Mistral-Small-3.1-24B-Base-2503 Overview

Mistral-Small-3.1-24B-Base-2503 is a 24 billion parameter base model from Mistral AI, enhancing the previous Mistral Small 3. It introduces state-of-the-art vision understanding and significantly expands its context window to 128k tokens without compromising its text processing capabilities.
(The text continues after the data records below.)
-- ==== Sys2Proof/Tests/Slice0.lean ====
section
/-! SUPPORT. The model's own tests: an ill-formed term for each well-formedness check, words written out from the spec's
encodings, and for every statement with hypotheses a state and operands that meet them, clause by clause. -/

open Sys2Proof Sys2Proof.Machine

namespace Sys2Proof.Tests

/-! ### Small states -/

/-- Every domain On, a session of version 3 open, queue 0 with a FENCE's doorbell and two entries, mode `m`. -/
def base (m : Mode) : State :=
  { State.reset with
    domains := (List.range 24).map fun d => (d, { st := .on, target := 0 })
    sys := { mode := m, refclk := true, bootedOk := true }
    host := { version := 3, protoValid := true, linkUp := true
              sqs := [(0, { en := true, submitted := 2, bells := [(2, [])] })], cqs := [(0, { en := true })] } }

/-- The same with no session. -/
def closed : State := { base .configure with host := { (base .configure).host with version := 0, protoValid := false } }

/-- A header whose structure of `n` bytes lies in host memory. -/
def hd (n : Nat) : Hdr := { sq := 0, cmdId := 7, flags := 1, plen := n, addr := 0, resv := none }

/-- The Atelier can read an entry, with the queue not halted and a session open. -/
def reads (c : Instr) (s : State) : Bool :=
  match mailOf c with
  | none => false
  | some m => s.canRead m.h.sq.val && !(s.sq m.h.sq.val).halted && !s.withdrawn m.h.sq.val m.op && s.host.protoValid

def admits (c : Instr) (s : State) : Bool := match mailOf c with | none => false | some m => m.modes.contains s.sys.mode
def badHeader (c : Instr) (s : State) : Bool := match mailOf c with | none => false | some m => (hdrError m.h m.len s.host.version).isSome

def halted : State := (base .run).setSq 0 { en := true, submitted := 2, halted := true }

/-- Burin 0 loaded with END and, of its resources, one of each class; mode `m`. -/
def held (m : Mode) : State :=
  becomeOwner 0 2 0x2000 (becomeOwner 0 1 0x1000 (becomeOwner 0 0 0 (loadBurin [0x01000000] false 0 {} 0 (base m))))

/-- Its root runs, with one more shot to start. -/
def going (m : Mode) : State := (held m).setRoot 0 { (held m).root 0 with
  running := true, series := [{ next := 0, left := some 1, numbered := true, origin := 1600000, period := 0 }] }

/-- A plate of this device, its descriptor as given. -/
def plated (m : Mode) (p : Plate) : State := (base m).setPlate 0 p

/-! ### Steps, the mailbox and the session -/

theorem witness_StepRunsFrontCommand : ({ State.reset with pending := [.syncInEdge] } : State).pending = .syncInEdge :: [] := rfl

theorem witness_TickAdvancesTime : State.reset.pending = [] ∧ State.reset.time.stepPend = none ∧ State.reset.sys.resetAt = none
    ∧ State.reset.mark.trigDue = [] ∧ State.reset.sys.trigDue = [] ∧ (State.reset.engines.all fun e => e.2.evAt.isNone) = true
    ∧ (State.reset.ports.all fun e => e.2.banks.swap.isNone) = true ∧ (State.reset.zbanks.all fun e => e.2.swap.isNone) = true
    ∧ (State.reset.ro.all fun e => e.2.firSwap.isNone && e.2.kerSwap.isNone) = true ∧ State.reset.time.tick < 20000000000 := by
  decide

theorem witness_StepKeepsMemoryForm : Memory.wf State.reset.mem.bytes = true ∧ ∃ t, step State.reset = .next t :=
  ⟨by decide, _, rfl⟩

theorem witness_UnreadableEntryDoesNothing : (mailOf (.close (hd 0))).isSome = true ∧ State.reset.canRead 0 = false := by decide

theorem witness_CommandOutsideItsModes : reads (.cellStart (hd 8) 0 0) (base .configure) = true
    ∧ admits (.cellStart (hd 8) 0 0) (base .configure) = false := by decide

theorem witness_HaltedQueueAborts : (halted.canRead 0 = true ∧ (halted.sq 0).halted = true ∧ (mailOf (.close (hd 0))).isSome = true)
    ∧ served (.queueResume (hd 0)) halted = true ∧ served (.queueResume (hd 0)) (base .run) = true
    ∧ (reads (.close (hd 0)) (base .run) && admits (.close (hd 0)) (base .run) && !badHeader (.close (hd 0)) (base .run)) = true
    ∧ (closed.host.protoValid = false ∧ closed.host.sqs.all (fun e => decide (e.2.flight = [])) = true) := by decide

theorem witness_NoSessionRefusal : closed.canRead 0 = true ∧ (closed.sq 0).halted = false ∧ closed.withdrawn 0 0x02 = false ∧ closed.host.protoValid = false
    ∧ (mailOf (.close (hd 0))).isSome = true := by decide

/-- Each clause: a length out by one, a reserved field, an indirect structure outside the staging region by 8 bytes,
and one on a bad granule at its start. -/
theorem witness_HeaderRuleRefusal :
    (reads (.calRun (hd 12) 1 0 0) (base .run) && admits (.calRun (hd 12) 1 0 0) (base .run)) = true
    ∧ badHeader (.calRun (hd 13) 1 0 0) (base .run) = true ∧ badHeader (.calRun (hd 12) 1 0 0) (base .run) = false
    ∧ badHeader (.calRun { hd 12 with resv := some 20 } 1 0 0) (base .run) = true
    ∧ badHeader (.calRun { hd 12 with flags := 3, addr := 0x0FFFFFF8 } 1 0 0) (base .run) = false
    ∧ inStaging 0x0FFFFFF8 12 = false ∧ inStaging 0x08000000 12 = true
    ∧ ({ base .run with mem := { poison := [0x400000] } } : State).poisoned 0x08000000 12 = true := by decide

theorem witness_Completions : ((base .run).host.sqs.all fun e => decide (e.2.flight = [])) = true
    ∧ ((base .run).cq ((base .run).cqOf 0)).held = [] ∧ (base .run).cqFree ((base .run).cqOf 0) = true
    ∧ (base .run).host.protoValid = true ∧ (base .run).refLog.active = true := by decide

/-- Each clause of OPEN takes one of these ranges. -/
theorem witness_SessionCommandsComplete :
    ([(0, 3), (2, 1), (4, 4), (1, 1), (1, 2), (2, 2), (1, 3), (3, 3), (3, 9)].all fun e => served (.open_ (hd 4) e.1 e.2) closed) = true
    ∧ served (.open_ (hd 4) 1 3) (base .run) = true ∧ served (.close (hd 0)) (base .run) = true
    ∧ served (.fence (hd 8) 1) (base .run) = true ∧ ((base .run).sq 0).bells = (2, []) :: [] ∧ 0x05 ∉ knownOpcodes
    ∧ (base .run).canRead 0 = true := by decide

theorem witness_ModeSetFollowsTheTable :
    ([Mode.configure, .ready, .run, .calibrate, .proof, .safe, .service].all fun a =>
      [Mode.boot, .configure, .ready, .run, .calibrate, .proof, .safe, .service].all fun m => served (.modeSet (hd 4) m.code) (base a)) = true
    ∧ served (.modeSet (hd 4) 8) (base .run) = true ∧ (base .configure).validation = none
    ∧ (plated .configure { st := .open_ }).validation = some (2, 0x1000)
    ∧ ({ base .safe with devFault := { codes := [1] } } : State).devFault.codes ≠ []
    ∧ (((base .proof).setProof 0 { active := true }).proofs.any fun e => e.2.active) = true := by decide

/-! ### Cells and plates -/

/-- START_LEAD at its least value applies, one below fails, and a cell in use bars both. -/
theorem witness_CellConfigureIsAllOrNone :
    (let i (v : Nat) : List CfgItem := [{ code := 0x03, target := 0, aux := 0, value := v }]
     let s := held .configure
     served (.cellConfigure (hd 24) 0 (i 200)) s && (s.cellDevs 0).isEmpty && s.isLocal 0 && s.cellExists 0
       && (s.burinsOf 0).all (fun b => !s.tileBad b) && !s.cellInUse 0 && (going .configure).cellInUse 0
       && (applyItems 0 (i 200) (i 200) 0 (takeEntry 0 s)).2.isNone && (applyItems 0 (i 199) (i 199) 0 (takeEntry 0 s)).2.isSome
       && (rangeItems (applyItems 0 (i 200) (i 200) 0 (takeEntry 0 s)).1 0 (i 200)).isEmpty
       && (applyItems 0 (i 200) (i 200) 0 (takeEntry 0 s)).1.keepsValid) = true := by decide

theorem witness_CellItemsFollowTheTable : (base .configure).isLocal 0 = true ∧ resOk 0x3000 = true
    ∧ tget .empty ((base .configure).burin 0).slots 15 = .empty ∧ (base .configure).owner 0x3000 = none
    ∧ (base .configure).holdSlot 0 0x3000 = none ∧ ((base .configure).burin 0).slots.length < 16
    ∧ [0, 0x1000, 0x2000].all ((held .configure).cellRes 0).contains = true := by decide

/-- One END in program memory. -/
def imaged : State := { base .configure with mem := { bytes := [(3, 1)] } }

theorem witness_CellLoadLoadsEveryBurin : served (.cellLoad (hd 96) 0 0 0 0 1 0 0 []) imaged = true
    ∧ served (.cellLoad (hd 96) 0 1 0 0 1 0 0 []) imaged = true
    ∧ imaged.cellDevs 0 = [] ∧ imaged.isLocal 0 = true ∧ imaged.cellExists 0 = true ∧ inProgStag 0 4 = true ∧ inProgram 0 4 = true
    ∧ imaged.burinsOf 0 = [0] ∧ imaged.tileBad 0 = false ∧ imaged.cellInUse 0 = false ∧ imaged.isOn 4 = true
    ∧ imaged.isOn (folioDom 0) = true ∧ imaged.poisoned 0 4 = false ∧ imaged.poisoned 0 0 = false
    ∧ imageOk imaged.patched (imaged.wordsAt 0 1) false = true ∧ imageOk imaged.patched (imaged.wordsAt 0 1) true = true
    ∧ (List.replicate 16 (5 : Word)).length = 16 := by decide

theorem witness_PlateCommandsCompose :
    (let o := plated .configure { st := .open_, members := [5], cell := 0x1000 }
     let c := base .configure
     let p := o.setCell 5 { parent := some 0x1000 }
     served (.plateComposeCreate (hd 8) 0x1000) c && c.plateArg 0x1000 && decide ((c.plateOf 0x1000).st = .free)
       && served (.plateComposeCreate (hd 8) 0x1000) (base .run) && decide ((o.plateOf 0x1000).st ≠ .free)
       && served (.plateComposeAdd (hd 12) 0x1000 [4]) o && (o.memberDevs [4]).isEmpty && o.cellExists 4
       && (o.cell 4).parent.isNone && !o.holds 0x1000 4 && !o.memberBad 4 && !o.touches 0x1000 [4]
       && served (.plateComposeRemove (hd 12) 0x1000 [5]) p && !p.touches 0x1000 [5]
       && served (.plateComposeSeal (hd 8) 0x1000) p && (p.cellDevs 0x1000).isEmpty
       && served (.plateComposeDissolve (hd 8) 0x1000) p && (p.dissolveDevs 0x1000).isEmpty && (p.cell 0x1000).parent.isNone) = true := by decide

/-! ### Shots -/

theorem witness_ShotCommandsSchedule :
    (let s := held .run
     let t (n : Nat) : Stamp := { sec := 0, ns := n, frac := 0 }
     served (.cellStart (hd 8) 0 0) s && (s.cellDevs 0).isEmpty && s.namesRoot 0 && (s.startBar 0).isNone && !s.spans 0
       && !(s.root 0).running && (going .run).namesRoot 0 && ((going .run).startBar 0).isNone && ((going .run).root 0).running
       && served (.shotSchedule (hd 32) 0 1 20000 (t 12000)) s
       && decide ((s.now : Int) + 200000 = s.coarseOf (stampTicks (t 12000)) - (((s.cell 0).startLead * 20 : Nat) : Int))
       && decide (s.coarseOf (stampTicks (t 11999)) - (((s.cell 0).startLead * 20 : Nat) : Int) < (s.now : Int) + 200000)
       && (let e := s.setRoot 0 { running := true, freeFrom := some (some 240001) }
           let x := s.setRoot 0 { running := true, freeFrom := some none }
           served (.shotSchedule (hd 32) 0 1 20000 (t 12000)) e && !decide (240001 ≤ e.coarseOf (stampTicks (t 12000)))
             && served (.shotSchedule (hd 32) 0 1 20000 (t 12000)) x && (x.root 0).running)) = true := by
  decide

/-- A series may begin one period after the last origin of the series before, which has started, and not earlier (R420). -/
theorem test_series_after_a_started_one :
    [240000, 240001].map (fun n => (shotScheduleReply 0 1 20000 { sec := 0, ns := 12000, frac := 0 }
      ((held .run).setRoot 0 { running := true, freeFrom := some (some n) })).status) = [0, 2] := by decide

theorem witness_StopsEndTheRoot :
    (let s := held .run
     let g := going .run
     let f : InFlight := { cmdId := 9, opcode := 0x16, wait := .nothing, status := 0, result := 0, cell := some 0, what := 0, target := 0 }
     let q (f : InFlight) := g.setSq 0 { (g.sq 0) with flight := [f] }
     let v : InFlight := { f with wait := .votes 1 [1] [1] none (.schedule 0 1 20000 { sec := 0, ns := 0, frac := 0 }) }
     served (.cellStop (hd 8) 0) g && served (.cellStop (hd 8) 0) s && g.namesRoot 0 && (g.cellDevs 0).isEmpty && (g.root 0).stopAt.isNone
       && served (.cellAbort (hd 8) 0) g && served (.cellAbortCommandForm (hd 8) 0 0 9) (q f) && (q f).namesRoot 0
       && !f.uncommitted && served (.cellAbortCommandForm (hd 8) 0 0 9) (q v) && v.uncommitted) = true := by decide

/-- A SHOT_SCHEDULE submitted in queue 1 and not yet read. -/
def waits : State :=
  let w := (going .run).setSq 1 { en := true, submitted := 1, cq := 0 }
  { w with pending := [.shotSchedule { hd 32 with sq := 1, cmdId := 9 } 0 1 20000 { sec := 0, ns := 0, frac := 0 }] }

/-- The same withdrawn. -/
def gone : State := waits.setSq 1 { waits.sq 1 with withdrawn := [0] }

theorem witness_StopsEndTheRoot_withdrawn :
    (served (.cellAbortCommandForm (hd 8) 0 1 9) waits && waits.namesRoot 0
      && decide ((((takeEntry 0 waits).unread 1).filter fun e => hasId 9 e.2).getLast? = waits.pending.head?.map fun c => (0, c))
      && waits.pending.all (schedulesNow 0) && gone.canRead 1 && !(gone.sq 1).halted && gone.withdrawn 1 0x16) = true := by decide

theorem test_abort_withdraws_a_waiting_schedule :
    (match exec (.cellAbortCommandForm (hd 8) 0 1 9) waits with
     | .next t => decide ((t.sq 1).withdrawn = [0] ∧ (t.cq 0).last.map (·.status) = some 0)
     | _ => false) = true := by decide

theorem test_withdrawn_schedule_faults :
    (match exec (.shotSchedule { hd 32 with sq := 1, cmdId := 9 } 0 1 20000 { sec := 0, ns := 0, frac := 0 }) gone with
     | .next t => decide ((t.cq 0).last.map (·.status) = some 7 ∧ (t.sq 1).halted = true ∧ (t.sq 1).withdrawn = [])
     | _ => false) = true := by decide

/-- An OPEN that is refused no longer keeps the doorbell of SQ0 shut. -/
theorem test_refused_open_frees_doorbell :
    (match exec (.open_ (hd 5) 3 3) { closed with host := { closed.host with openPending := true } } with
     | .next t => decide (t.host.openPending = false ∧ (t.cq 0).last.map (·.status) = some 2)
     | _ => false) = true := by decide

/-! ### Loads, markers, streams and events -/

def seg (port : Nat) (swap : Bool) : SegLoadArgs :=
  { port, swap, root := 0, src := 0x08000000, sFirst := 0, sCount := 0, gFirst := 256, gCount := 0, pFirst := 1024, pCount := 0 }

/-- Nothing at the end of each table; the bank swaps at once, or after a shot. -/
theorem witness_BankLoadsFillTheIdleBank :
    (let s := held .run
     let g := going .run
     [0, 31].all (fun p => served (.segmentLoad (hd 32) (seg p false)) s && s.isOn (loadDom p) && !s.testing (loadDom p)
         && !(s.pair p).draining && (s.pair p).swap.isNone)
       && served (.segmentLoad (hd 32) (seg 0x10F false)) s && s.isOn (loadDom 0x10F)
       && served (.segmentLoad (hd 32) { seg 0x203 false with pFirst := 0 }) s && s.isOn (loadDom 0x203) && s.isOn 4
       && !s.poisoned 0x08000000 0 && decide (readItems (readSeg s) 8 0x08000000 0 = some [])
       && decide (readItems (readStep s) 8 0x08000000 0 = some []) && served (.segmentLoad (hd 32) (seg 0 true)) s
       && s.namesRoot 0 && s.ownsPort (s.keyOf 0) 0 && !s.running (s.keyOf 0)
       && served (.segmentLoad (hd 32) (seg 0 true)) g && g.ownsPort (g.keyOf 0) 0 && g.running (g.keyOf 0)
       && decide ((g.root (g.keyOf 0)).series.length = 1)) = true := by decide

theorem witness_FilterLoad :
    (let s := base .run
     let g := going .run
     let n := 4 * 65
     inStaging 0x08000000 n && inStaging 0x08000000 4096 && s.isOn (inDom 0) && s.isOn (inDom 15) && !s.testing (inDom 15)
       && (firOfWords (s.wordsAt 0x08000000 65)).isSome && !(s.rot 0).bankUsed 0 1 && !(s.rot 0).bankUsed 1 1
       && (s.rot 0).firSwap.isNone && (s.rot 0).kerSwap.isNone && !s.poisoned 0x08000000 4096
       && served (.filterLoad (hd 16) 0x1000 0 1 false 0x08000000) s && served (.filterLoad (hd 16) 0x10FF 1 1 true 0x08000000) s
       && served (.filterLoad (hd 16) 0x300F 0 1 true 0x08000000) s && (s.resRoot 0x1000).isNone
       && served (.filterLoad (hd 16) 0x1000 0 1 true 0x08000000) g && decide (g.resRoot 0x1000 = some 0)
       && !(g.rot 0).bankUsed 0 1) = true := by decide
This model is the foundational pre-trained version for the instruction-tuned Mistral-Small-3.1-24B-Instruct-2503.

Key Capabilities

Multimodal Vision: Processes and analyzes images in addition to text, providing insights based on visual content.
Extended Context Window: Features a substantial 128k token context window, enabling the processing of longer inputs and more complex information.
Multilingual Support: Capable of handling dozens of languages, including English, French, German, Japanese, Korean, Chinese, and many others.
Apache 2.0 License: Offers an open license for both commercial and non-commercial use and modification.
Strong Base Performance: Achieves competitive benchmark results in pre-training evaluations, including 81.01% on MMLU (5-shot) and 59.27% on MMMU, outperforming Gemma 3 27B PT in several key metrics.

Usage Notes

This is a pre-trained base model, meaning it is not instruction-tuned out-of-the-box. For production-ready instruction following, users should consider the instruction-tuned variant. Mistral AI recommends using this model with the vLLM library for optimized inference.